Description of the task -> Those lines of the records that contain "groups" are to be located and copied.
** Opening Input for this task block **
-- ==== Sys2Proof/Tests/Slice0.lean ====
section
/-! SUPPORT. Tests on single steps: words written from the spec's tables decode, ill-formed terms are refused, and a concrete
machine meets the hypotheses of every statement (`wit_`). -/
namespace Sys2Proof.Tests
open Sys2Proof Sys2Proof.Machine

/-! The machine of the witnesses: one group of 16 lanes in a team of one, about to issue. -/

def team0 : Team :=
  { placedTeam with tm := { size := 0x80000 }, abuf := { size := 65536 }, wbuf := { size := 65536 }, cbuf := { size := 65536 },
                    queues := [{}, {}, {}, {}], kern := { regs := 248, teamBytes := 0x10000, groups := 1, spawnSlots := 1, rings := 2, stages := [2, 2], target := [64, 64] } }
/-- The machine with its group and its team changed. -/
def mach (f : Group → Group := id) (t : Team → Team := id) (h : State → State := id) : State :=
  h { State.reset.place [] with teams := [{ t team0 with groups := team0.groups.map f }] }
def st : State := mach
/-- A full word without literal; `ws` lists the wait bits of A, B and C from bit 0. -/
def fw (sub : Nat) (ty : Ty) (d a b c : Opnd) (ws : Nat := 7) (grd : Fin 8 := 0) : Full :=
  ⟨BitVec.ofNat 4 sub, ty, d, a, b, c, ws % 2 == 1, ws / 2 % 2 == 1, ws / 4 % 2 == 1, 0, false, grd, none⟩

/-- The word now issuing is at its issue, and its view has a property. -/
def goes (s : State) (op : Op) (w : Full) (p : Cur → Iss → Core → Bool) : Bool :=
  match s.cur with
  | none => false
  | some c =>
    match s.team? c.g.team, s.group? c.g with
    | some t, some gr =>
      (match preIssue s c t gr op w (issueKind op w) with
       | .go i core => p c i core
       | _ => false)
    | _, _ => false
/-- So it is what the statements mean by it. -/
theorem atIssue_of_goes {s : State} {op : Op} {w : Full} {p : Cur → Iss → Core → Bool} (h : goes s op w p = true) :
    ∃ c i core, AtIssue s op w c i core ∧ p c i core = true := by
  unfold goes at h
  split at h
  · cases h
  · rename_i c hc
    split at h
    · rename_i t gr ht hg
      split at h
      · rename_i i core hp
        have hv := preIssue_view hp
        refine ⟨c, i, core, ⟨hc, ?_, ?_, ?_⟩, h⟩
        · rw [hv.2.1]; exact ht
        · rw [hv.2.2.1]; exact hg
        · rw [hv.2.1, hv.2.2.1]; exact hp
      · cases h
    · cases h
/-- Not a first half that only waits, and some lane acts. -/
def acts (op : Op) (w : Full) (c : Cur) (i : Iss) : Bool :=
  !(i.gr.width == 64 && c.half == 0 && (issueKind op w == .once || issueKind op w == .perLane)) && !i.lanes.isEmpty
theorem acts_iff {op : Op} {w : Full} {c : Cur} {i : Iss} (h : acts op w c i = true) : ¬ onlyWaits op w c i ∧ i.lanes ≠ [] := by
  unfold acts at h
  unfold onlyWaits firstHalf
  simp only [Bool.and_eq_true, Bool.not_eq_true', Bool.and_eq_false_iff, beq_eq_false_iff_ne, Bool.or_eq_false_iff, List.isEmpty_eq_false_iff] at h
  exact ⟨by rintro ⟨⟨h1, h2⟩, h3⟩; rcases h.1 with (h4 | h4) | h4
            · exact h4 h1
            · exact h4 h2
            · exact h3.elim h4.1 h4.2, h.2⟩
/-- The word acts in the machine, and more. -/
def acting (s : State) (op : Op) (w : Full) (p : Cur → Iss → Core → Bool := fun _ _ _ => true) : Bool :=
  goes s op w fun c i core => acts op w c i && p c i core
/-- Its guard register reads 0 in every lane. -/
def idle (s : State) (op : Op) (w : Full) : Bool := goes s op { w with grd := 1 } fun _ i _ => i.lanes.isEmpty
** Closing Input for this task block **
Answer to the problem ->
                    queues := [{}, {}, {}, {}], kern := { regs := 248, teamBytes := 0x10000, groups := 1, spawnSlots := 1, rings := 2, stages := [2, 2], target := [64, 64] } }
  h { State.reset.place [] with teams := [{ t team0 with groups := team0.groups.map f }] }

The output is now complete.